(Beginning of MATERIAL FOR THIS EXERCISE)
/-- Settles O44: the three ends of a cycle, by the two bits. -/
theorem finishAdvancesUnlessHeldOrHalted : Obligations.FinishAdvancesUnlessHeldOrHalted := by
  refine fun s => ⟨finish_of_halted, fun h hend => ?_, fun h ht hp => ?_⟩
  · by_cases ht : s.tick.halted = true
    · exact finish_of_tick_halted h ht
    · have hp : s.tick.pcHold = true := hend.resolve_left ht
      rw [finish_of_running h (by simpa using ht), advance_of_pcHold hp]
  · rw [finish_of_running h ht, advance_of_pcHold_clear hp, tick_cfg]
    exact ⟨setReg_reg_same _ .pc _, setReg_regsOnly _ .pc _⟩

/-- Settles O48: the response bits of the answer are the two bits that decide the end of the cycle. -/
theorem handlerAnswerDecidesThePc : Obligations.HandlerAnswerDecidesThePc := by
  intro s c k rest hh hp hanswers hdue
  have hreply : s.kernelReply c = (k, { s.env with answers := rest }) := kernelReply_of_settled hanswers
  have hticks : (s.trap c).ticks = s.ticks + k.addTicks := by simp [hreply]
  have hhalted : (s.trap c).halted = k.halt := by simp [hreply, hh]
  have hhold : (s.trap c).pcHold = (!k.halt && k.holdPc) := by simp [hreply, hp]
  have hdue' : ((s.trap c).ticks + 1) % (s.trap c).cfg.clockPeriod ≠ 0 := by rwa [hticks, trap_cfg]
  refine ⟨fun hk => ?_, fun hk hkp => ?_, fun hk hkp => ?_⟩
  · rw [hk] at hhalted
    rw [finish_of_halted hhalted]
    exact ⟨rfl, hticks, hhalted⟩
  · rw [finish_of_held (hhalted.trans hk) (hhold.trans (by simp [hk, hkp])) hdue', countTick_ticks, hticks]
    exact ⟨rfl, rfl⟩
  · rw [finish_of_not_held (hhalted.trans hk) (hhold.trans (by simp [hk, hkp])) hdue', setReg_reg_same, setReg_ticks,
      countTick_ticks, hticks, trap_cfg]
    exact ⟨rfl, rfl⟩

/-! ### The step by the sub-step it reaches -/

section step
variable {s : State}

/-- A `HALT` answer at the poll leaves the cycle at the device agents' turn after the take (R199). -/
theorem step_of_poll_halted (hc : configOk s.cfg = true) (hh : s.halted = false)
    (hp : s.deviceTurn.poll.halted = true) : step s = .next s.deviceTurn.poll.deviceTurn := by
  simp [step, machineStep, cycle, hc, hh, hp]

/-- A halted engine leaves the device agents their turn (R200). -/
theorem step_of_halted (hc : configOk s.cfg = true) (hh : s.halted = true) (hd : s.deviceCanMove = true) :
    step s = .next s.deviceTurn := by
  simp [step, machineStep, hc, hh, hd]

theorem step_of_stopped (hc : configOk s.cfg = true) (hh : s.halted = true) (hd : s.deviceCanMove = false) :
    step s = .fault .engineHalted := by
  simp [step, machineStep, hc, hh, hd]

/-- A running engine in a configuration of the block steps to a next state (R182). -/
theorem exists_step (hc : configOk s.cfg = true) (hh : s.halted = false) : ∃ t, step s = .next t := by
  cases hp : s.deviceTurn.poll.halted with
  | true => exact ⟨_, step_of_poll_halted hc hh hp⟩
  | false =>
    obtain ⟨d, hd⟩ := exists_fetchExecute s.atFetch
    exact ⟨_, step_of_fetchExecute_next ⟨hc, hh, hp⟩ hd⟩

theorem deviceTurn_of_no_posts (h : s.env.posts = []) : s.deviceTurn = s := by simp [State.deviceTurn, h]

theorem deviceTurn_of_idle {rest : List (Option InterruptEvent)} (h : s.env.posts = none :: rest) :
    s.deviceTurn = s.withSlot s.mbox rest := by
  simp [State.deviceTurn, h, State.withSlot]

theorem deviceTurn_of_post {ev : InterruptEvent} {rest : List (Option InterruptEvent)}
    (h : s.env.posts = some ev :: rest) (hm : s.mbox = none) : s.deviceTurn = s.withSlot (some ev) rest := by
  simp [State.deviceTurn, h, post_of_empty hm, State.withSlot]

theorem deviceTurn_of_blocked {ev : InterruptEvent} {rest : List (Option InterruptEvent)}
    (h : s.env.posts = some ev :: rest) (hm : s.mbox ≠ none) : s.deviceTurn = s := by
  simp [State.deviceTurn, h, post_of_full hm]

@[simp] theorem deviceTurn_kappa : s.deviceTurn.env.kappa = s.env.kappa := by rw [deviceTurn_eq_withSlot]; simp

/-! ### A cycle with no event at hand -/

/-- With an empty slot and no posts the fetch starts from the state with `pc_hold` clear (R192). -/
theorem atFetch_of_quiet (hm : s.mbox = none) (hp : s.env.posts = []) : s.atFetch = s.clearHold := by
  simp [State.atFetch, deviceTurn_of_no_posts hp, poll_of_empty hm]

theorem reachesFetch_of_quiet (hc : configOk s.cfg = true) (hh : s.halted = false) (hm : s.mbox = none)
    (hp : s.env.posts = []) : s.reachesFetch :=
  ⟨hc, hh, by rw [deviceTurn_of_no_posts hp, poll_of_empty hm, hh]⟩

/-- With no event at hand the step runs the instruction at PC (R192 to R194). -/
theorem step_of_quiet {w : Tuple} {i : Instr} {d : State} (hc : configOk s.cfg = true) (hh : s.halted = false)
    (hm : s.mbox = none) (hp : s.env.posts = []) (hf : s.fetch = some w) (hi : decode s.cfg.opc w = .ok i)
    (hd : exec i s.clearHold = .next d) : step s = .next d.finish := by
  refine step_of_fetchExecute_next (reachesFetch_of_quiet hc hh hm hp) ?_
  rw [atFetch_of_quiet hm hp]
  exact (fetchExecute_of_decode (s := s.clearHold) hf hi).trans hd

end step

/-! ### The statements about the step -/

/-- Settles O42: a fetch that fails makes sub-steps (b) to (d) answer the trap. -/
theorem fetchFaultSkipsExecution : Obligations.FetchFaultSkipsExecution :=
  fun _ hs hf => step_of_fetchExecute_next hs (fetchExecute_of_fetch_none hf)

/-- Settles O45: no sub-step after the poll is performed. -/
theorem haltAtThePollEndsTheCycle : Obligations.HaltAtThePollEndsTheCycle :=
  fun _ => step_of_poll_halted

/-- Settles O46: the only step is the device agents' turn, which the first entry of the schedule and the slot decide. -/
theorem haltedEnginePerformsNothing : Obligations.HaltedEnginePerformsNothing := by
  refine fun s hc hh => ⟨step_of_stopped hc hh, fun hd => ⟨_, step_of_halted hc hh hd, by simp, by simp, by simp,
    by simpa using hh, by simp, by simp, by simp, by simp, by simp, fun hm => ?_, fun ev rest hp hm => ?_,
    fun rest hp => ?_⟩⟩
  · rcases deviceTurn_cases s with h | ⟨_, _, h⟩ | ⟨_, _, _, hempty, _⟩
    · rw [h]
    · rw [h]
    · exact absurd hempty hm
  · rw [deviceTurn_of_post hp hm]
    exact ⟨rfl, rfl⟩
  · rw [deviceTurn_of_idle hp]
    exact ⟨rfl, rfl⟩
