/-- R3, R77, R260: whatever the host delivers, everything handed to the transport is a well-formed device command, and
no longer than the longest Image band or, where `WMAX` is below 4, the longest barcode print (log 17). `LOG` says so of
every write that got its answer; and since a write that a reset cuts has no entry there (log 8), the bytes a step adds
to `OUT` are themselves whole such commands and then at most an initial part of one more. -/
def Obligations.OutputStaysInTheGrammar : Prop :=
  ∀ s t : State, s.inv = true → hostOnly s = true →
    LogInGrammar s.cfg (max 16 (5 + 3 * s.cfg.wmax.toNat)) s.log → step s = .next t →
    t.inv = true ∧ hostOnly t = true ∧ t.cfg = s.cfg ∧
      LogInGrammar t.cfg (max 16 (5 + 3 * t.cfg.wmax.toNat)) t.log ∧
      ∃ (whole : List (List Byte)) (last : List Byte) (k : Nat),
        (∀ c ∈ whole ++ [last], InGrammar t.cfg (max 16 (5 + 3 * t.cfg.wmax.toNat)) c) ∧
        t.out = s.out ++ whole.flatten ++ last.take k

/-- R28, R43, R232: no instruction reads `RESP`, the response sequence, `OUT` or `LOG`. From two states that differ in
nothing else it does the same: the same stop, or next states that again differ in nothing else and have grown by the
same output, log entries and responses. -/
def Obligations.NothingReadsTheHistories : Prop :=
  ∀ (i : Instr) (s : State) (o : List Byte) (l : List LogEntry) (q : Option Response) (r : List Response),
    (∀ f, exec i s = .fault f → exec i { s with out := o, log := l, resp := q, responses := r } = .fault f) ∧
    (∀ t, exec i s = .next t → ∃ dOut dLog dResp q',
      t.out = s.out ++ dOut ∧ t.log = s.log ++ dLog ∧ t.responses = s.responses ++ dResp ∧
      (dResp ≠ [] → q' = t.resp) ∧
      exec i { s with out := o, log := l, resp := q, responses := r }
        = .next { t with out := o ++ dOut, log := l ++ dLog, resp := q', responses := r ++ dResp })

/-- R32: no instruction changes the parameters or what the host will deliver; no step changes the parameters. -/
def Obligations.ParametersAreFixed : Prop :=
  (∀ (i : Instr) (s t : State), exec i s = .next t → t.cfg = s.cfg ∧ t.input = s.input) ∧
  (∀ s t : State, step s = .next t → t.cfg = s.cfg)

/-- R23, R24, R25: only IBEGIN opens a session, with its own mode and width; inside a session `MODE` and `WIDTH` do not
change; and a session ends only by IEND, by a transport failure or by a reset. -/
def Obligations.SessionTransitions : Prop :=
  ∀ (i : Instr) (s t : State), exec i s = .next t →
    (∀ m w, s.session = .idle → t.session = .image m w → i = .ibegin m w) ∧
    (∀ m w, s.session = .image m w →
      t.session = .image m w ∨
      (t.session = .idle ∧
        (i = .iend ∨ t.responses = s.responses ++ [.transportUnavailable] ∨
          (Link.noReset s.link = false ∧ t = atReset t ∧ t.responses = s.responses))))

/-- R174: a stand-alone command reads and writes none of `MODE`, `WIDTH`, `ROWCNT` and `BAND`, unless a reset cuts
it. -/
def Obligations.StandaloneCommandsLeaveTheSession : Prop :=
  ∀ (i : Instr) (s t : State), i.port = .host → imageOnly i = false → (∀ m w, i ≠ .ibegin m w) →
    exec i s = .next t → t.responses ≠ s.responses →
    t.session = s.session ∧ t.rowcnt = s.rowcnt ∧ t.band = s.band

/-! ### Host records and their framing -/

/-- R61, R63, R65: every record has one meaning. A reserved host opcode is refused as such whatever operands come with
it; a whole record decodes to a well-formed host transaction whose record it is; one with other operands than R63's is
refused as that (log 13). -/
def Obligations.EveryRecordHasOneMeaning : Prop :=
  ∀ r : HostRecord,
    (Reserved r.hop → decodeHost r = .error (.reservedOpcode r.hop)) ∧
    (¬ Reserved r.hop → r.whole = true → ∃ i, decodeHost r = .ok i ∧ i.port = .host ∧
      ∀ cfg, i.wellFormed cfg = true ∧ encode cfg i = .transaction r) ∧
    (¬ Reserved r.hop → r.whole = false → decodeHost r = .error (.wrongOperands r.hop))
(End of MATERIAL FOR THIS EXERCISE)
(YOUR TASK): In the data above, find the line containing "(¬ Reserved r.hop → r.whole = true", then copy it and every later line exactly.

(THE ANSWER):
    (¬ Reserved r.hop → r.whole = true → ∃ i, decodeHost r = .ok i ∧ i.port = .host ∧
      ∀ cfg, i.wellFormed cfg = true ∧ encode cfg i = .transaction r) ∧
    (¬ Reserved r.hop → r.whole = false → decodeHost r = .error (.wrongOperands r.hop))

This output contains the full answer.